▸ Data supplied
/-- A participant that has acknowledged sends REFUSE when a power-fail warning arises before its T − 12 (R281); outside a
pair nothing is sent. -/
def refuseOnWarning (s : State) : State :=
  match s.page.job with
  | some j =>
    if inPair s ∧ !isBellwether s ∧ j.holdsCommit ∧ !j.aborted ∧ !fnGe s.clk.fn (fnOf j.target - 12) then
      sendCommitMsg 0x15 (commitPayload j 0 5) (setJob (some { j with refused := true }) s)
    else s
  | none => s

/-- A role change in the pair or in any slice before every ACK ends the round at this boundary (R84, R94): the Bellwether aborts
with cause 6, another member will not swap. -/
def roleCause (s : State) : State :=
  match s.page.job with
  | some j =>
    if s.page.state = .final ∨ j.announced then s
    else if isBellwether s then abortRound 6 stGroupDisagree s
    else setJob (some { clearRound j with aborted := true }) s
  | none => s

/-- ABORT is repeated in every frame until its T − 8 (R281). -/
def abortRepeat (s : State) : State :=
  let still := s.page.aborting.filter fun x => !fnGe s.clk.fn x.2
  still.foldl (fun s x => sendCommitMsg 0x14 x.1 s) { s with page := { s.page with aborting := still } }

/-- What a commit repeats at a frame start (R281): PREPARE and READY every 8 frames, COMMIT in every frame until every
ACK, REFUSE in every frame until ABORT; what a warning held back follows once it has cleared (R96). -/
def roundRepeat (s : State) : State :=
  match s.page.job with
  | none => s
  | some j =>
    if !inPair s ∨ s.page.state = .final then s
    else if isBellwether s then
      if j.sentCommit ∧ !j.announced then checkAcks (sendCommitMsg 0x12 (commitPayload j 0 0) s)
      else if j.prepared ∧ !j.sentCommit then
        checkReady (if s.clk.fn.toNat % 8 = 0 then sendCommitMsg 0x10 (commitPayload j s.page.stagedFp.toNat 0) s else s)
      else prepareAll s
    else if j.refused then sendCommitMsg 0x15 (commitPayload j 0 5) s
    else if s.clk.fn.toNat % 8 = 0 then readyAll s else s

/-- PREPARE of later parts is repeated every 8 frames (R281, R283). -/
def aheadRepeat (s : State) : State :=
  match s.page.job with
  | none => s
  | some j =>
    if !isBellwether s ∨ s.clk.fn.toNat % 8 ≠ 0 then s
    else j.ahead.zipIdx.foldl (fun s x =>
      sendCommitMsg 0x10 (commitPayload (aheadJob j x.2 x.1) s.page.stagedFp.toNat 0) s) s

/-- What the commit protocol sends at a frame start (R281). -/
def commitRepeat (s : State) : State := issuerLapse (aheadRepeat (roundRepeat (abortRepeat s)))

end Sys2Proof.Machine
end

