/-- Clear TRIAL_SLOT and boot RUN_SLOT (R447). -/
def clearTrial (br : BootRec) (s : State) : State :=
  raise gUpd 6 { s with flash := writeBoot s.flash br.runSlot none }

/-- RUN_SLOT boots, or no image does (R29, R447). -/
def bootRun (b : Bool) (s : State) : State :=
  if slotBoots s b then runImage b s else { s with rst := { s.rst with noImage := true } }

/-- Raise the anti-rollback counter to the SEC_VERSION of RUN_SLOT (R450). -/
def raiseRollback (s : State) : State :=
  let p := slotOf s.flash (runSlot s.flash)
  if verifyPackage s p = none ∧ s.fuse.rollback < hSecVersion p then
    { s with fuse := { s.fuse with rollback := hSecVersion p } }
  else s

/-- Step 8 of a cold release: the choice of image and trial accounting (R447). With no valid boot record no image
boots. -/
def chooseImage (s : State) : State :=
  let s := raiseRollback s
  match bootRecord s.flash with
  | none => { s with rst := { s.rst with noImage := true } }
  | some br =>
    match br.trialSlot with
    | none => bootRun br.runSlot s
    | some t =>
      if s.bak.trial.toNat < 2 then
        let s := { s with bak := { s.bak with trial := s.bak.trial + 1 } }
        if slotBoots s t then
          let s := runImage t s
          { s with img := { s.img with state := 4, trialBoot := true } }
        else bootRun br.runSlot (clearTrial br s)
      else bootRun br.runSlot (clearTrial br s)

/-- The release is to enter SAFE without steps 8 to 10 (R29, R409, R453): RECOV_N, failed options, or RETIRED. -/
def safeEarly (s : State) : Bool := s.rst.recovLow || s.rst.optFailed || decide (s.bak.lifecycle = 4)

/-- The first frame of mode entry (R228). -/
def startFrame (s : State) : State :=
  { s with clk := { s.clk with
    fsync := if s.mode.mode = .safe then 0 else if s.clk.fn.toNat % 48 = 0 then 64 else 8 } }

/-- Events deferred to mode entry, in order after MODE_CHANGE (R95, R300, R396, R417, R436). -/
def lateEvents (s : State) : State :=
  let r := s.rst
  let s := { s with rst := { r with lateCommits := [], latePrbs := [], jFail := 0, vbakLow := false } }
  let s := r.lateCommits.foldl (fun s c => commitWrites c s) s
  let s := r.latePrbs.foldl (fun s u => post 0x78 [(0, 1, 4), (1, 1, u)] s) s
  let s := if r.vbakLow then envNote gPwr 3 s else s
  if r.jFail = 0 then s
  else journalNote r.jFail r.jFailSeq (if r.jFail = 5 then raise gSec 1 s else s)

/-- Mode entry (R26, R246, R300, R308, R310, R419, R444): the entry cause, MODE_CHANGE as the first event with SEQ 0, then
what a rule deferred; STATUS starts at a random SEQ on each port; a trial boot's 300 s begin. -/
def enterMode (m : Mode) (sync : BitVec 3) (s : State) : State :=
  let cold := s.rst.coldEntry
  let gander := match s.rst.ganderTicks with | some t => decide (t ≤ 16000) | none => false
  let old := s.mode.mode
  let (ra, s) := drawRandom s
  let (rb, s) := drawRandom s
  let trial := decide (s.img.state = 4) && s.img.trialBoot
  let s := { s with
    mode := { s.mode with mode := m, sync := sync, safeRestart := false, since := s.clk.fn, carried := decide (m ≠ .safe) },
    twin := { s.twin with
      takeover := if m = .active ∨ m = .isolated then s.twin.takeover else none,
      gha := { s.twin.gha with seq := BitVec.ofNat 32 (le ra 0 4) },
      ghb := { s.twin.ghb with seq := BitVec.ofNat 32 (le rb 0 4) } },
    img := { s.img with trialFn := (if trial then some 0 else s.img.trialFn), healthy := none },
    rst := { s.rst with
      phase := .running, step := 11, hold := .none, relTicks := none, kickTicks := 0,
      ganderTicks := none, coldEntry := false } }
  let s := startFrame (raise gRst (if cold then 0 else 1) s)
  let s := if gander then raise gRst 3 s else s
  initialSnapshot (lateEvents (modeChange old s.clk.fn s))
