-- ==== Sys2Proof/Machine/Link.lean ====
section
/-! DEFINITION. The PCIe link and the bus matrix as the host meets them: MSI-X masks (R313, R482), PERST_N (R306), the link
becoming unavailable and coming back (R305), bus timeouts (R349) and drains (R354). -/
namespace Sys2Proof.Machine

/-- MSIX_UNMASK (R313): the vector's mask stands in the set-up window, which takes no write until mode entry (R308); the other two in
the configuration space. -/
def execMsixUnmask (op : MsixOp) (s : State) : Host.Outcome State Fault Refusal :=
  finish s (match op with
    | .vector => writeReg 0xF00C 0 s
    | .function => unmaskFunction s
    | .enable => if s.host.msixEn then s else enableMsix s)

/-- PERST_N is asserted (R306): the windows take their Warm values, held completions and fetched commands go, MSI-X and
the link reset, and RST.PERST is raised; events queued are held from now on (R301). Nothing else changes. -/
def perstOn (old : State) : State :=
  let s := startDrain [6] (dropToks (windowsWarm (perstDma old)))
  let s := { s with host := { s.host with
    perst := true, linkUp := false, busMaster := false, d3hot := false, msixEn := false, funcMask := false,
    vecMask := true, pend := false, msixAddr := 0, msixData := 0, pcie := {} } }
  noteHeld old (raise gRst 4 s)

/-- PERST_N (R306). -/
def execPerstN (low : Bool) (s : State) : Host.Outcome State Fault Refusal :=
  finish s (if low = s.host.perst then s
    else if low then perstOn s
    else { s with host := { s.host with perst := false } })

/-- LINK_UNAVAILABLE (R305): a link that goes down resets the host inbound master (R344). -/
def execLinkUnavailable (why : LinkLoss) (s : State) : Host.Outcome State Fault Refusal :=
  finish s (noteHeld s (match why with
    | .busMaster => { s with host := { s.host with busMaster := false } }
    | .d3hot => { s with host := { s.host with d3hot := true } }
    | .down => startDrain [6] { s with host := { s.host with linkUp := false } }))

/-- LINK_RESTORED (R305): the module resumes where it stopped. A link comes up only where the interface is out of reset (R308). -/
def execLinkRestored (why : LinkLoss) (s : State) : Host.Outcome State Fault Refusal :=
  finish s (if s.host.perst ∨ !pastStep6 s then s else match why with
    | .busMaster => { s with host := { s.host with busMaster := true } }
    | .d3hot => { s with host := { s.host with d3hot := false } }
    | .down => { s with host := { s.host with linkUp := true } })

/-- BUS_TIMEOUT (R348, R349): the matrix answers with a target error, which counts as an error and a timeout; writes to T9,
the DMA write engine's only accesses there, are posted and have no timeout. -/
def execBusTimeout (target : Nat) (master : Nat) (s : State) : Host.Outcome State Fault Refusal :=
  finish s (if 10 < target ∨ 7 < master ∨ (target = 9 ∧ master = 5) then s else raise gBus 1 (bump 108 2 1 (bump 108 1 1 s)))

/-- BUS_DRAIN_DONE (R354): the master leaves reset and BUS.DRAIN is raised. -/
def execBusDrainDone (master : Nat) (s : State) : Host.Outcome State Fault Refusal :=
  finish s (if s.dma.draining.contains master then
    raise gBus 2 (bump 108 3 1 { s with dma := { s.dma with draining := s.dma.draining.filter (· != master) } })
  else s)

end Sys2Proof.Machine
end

▸ Directions
Emit, unaltered, the lines from the top of the listing down through the line that holds "else if s.clk.fn.toNat % 8"; emit nothing else.

▸ Written answer
/-- A participant that has acknowledged sends REFUSE when a power-fail warning arises before its T − 12 (R281); outside a
pair nothing is sent. -/
def refuseOnWarning (s : State) : State :=
  match s.page.job with
  | some j =>
    if inPair s ∧ !isBellwether s ∧ j.holdsCommit ∧ !j.aborted ∧ !fnGe s.clk.fn (fnOf j.target - 12) then
      sendCommitMsg 0x15 (commitPayload j 0 5) (setJob (some { j with refused := true }) s)
    else s
  | none => s

/-- A role change in the pair or in any slice before every ACK ends the round at this boundary (R84, R94): the Bellwether aborts
with cause 6, another member will not swap. -/
def roleCause (s : State) : State :=
  match s.page.job with
  | some j =>
    if s.page.state = .final ∨ j.announced then s
    else if isBellwether s then abortRound 6 stGroupDisagree s
    else setJob (some { clearRound j with aborted := true }) s
  | none => s

/-- ABORT is repeated in every frame until its T − 8 (R281). -/
def abortRepeat (s : State) : State :=
  let still := s.page.aborting.filter fun x => !fnGe s.clk.fn x.2
  still.foldl (fun s x => sendCommitMsg 0x14 x.1 s) { s with page := { s.page with aborting := still } }

/-- What a commit repeats at a frame start (R281): PREPARE and READY every 8 frames, COMMIT in every frame until every
ACK, REFUSE in every frame until ABORT; what a warning held back follows once it has cleared (R96). -/
def roundRepeat (s : State) : State :=
  match s.page.job with
  | none => s
  | some j =>
    if !inPair s ∨ s.page.state = .final then s
    else if isBellwether s then
      if j.sentCommit ∧ !j.announced then checkAcks (sendCommitMsg 0x12 (commitPayload j 0 0) s)
      else if j.prepared ∧ !j.sentCommit then
        checkReady (if s.clk.fn.toNat % 8 = 0 then sendCommitMsg 0x10 (commitPayload j s.page.stagedFp.toNat 0) s else s)
      else prepareAll s
    else if j.refused then sendCommitMsg 0x15 (commitPayload j 0 5) s
    else if s.clk.fn.toNat % 8 = 0 then readyAll s else s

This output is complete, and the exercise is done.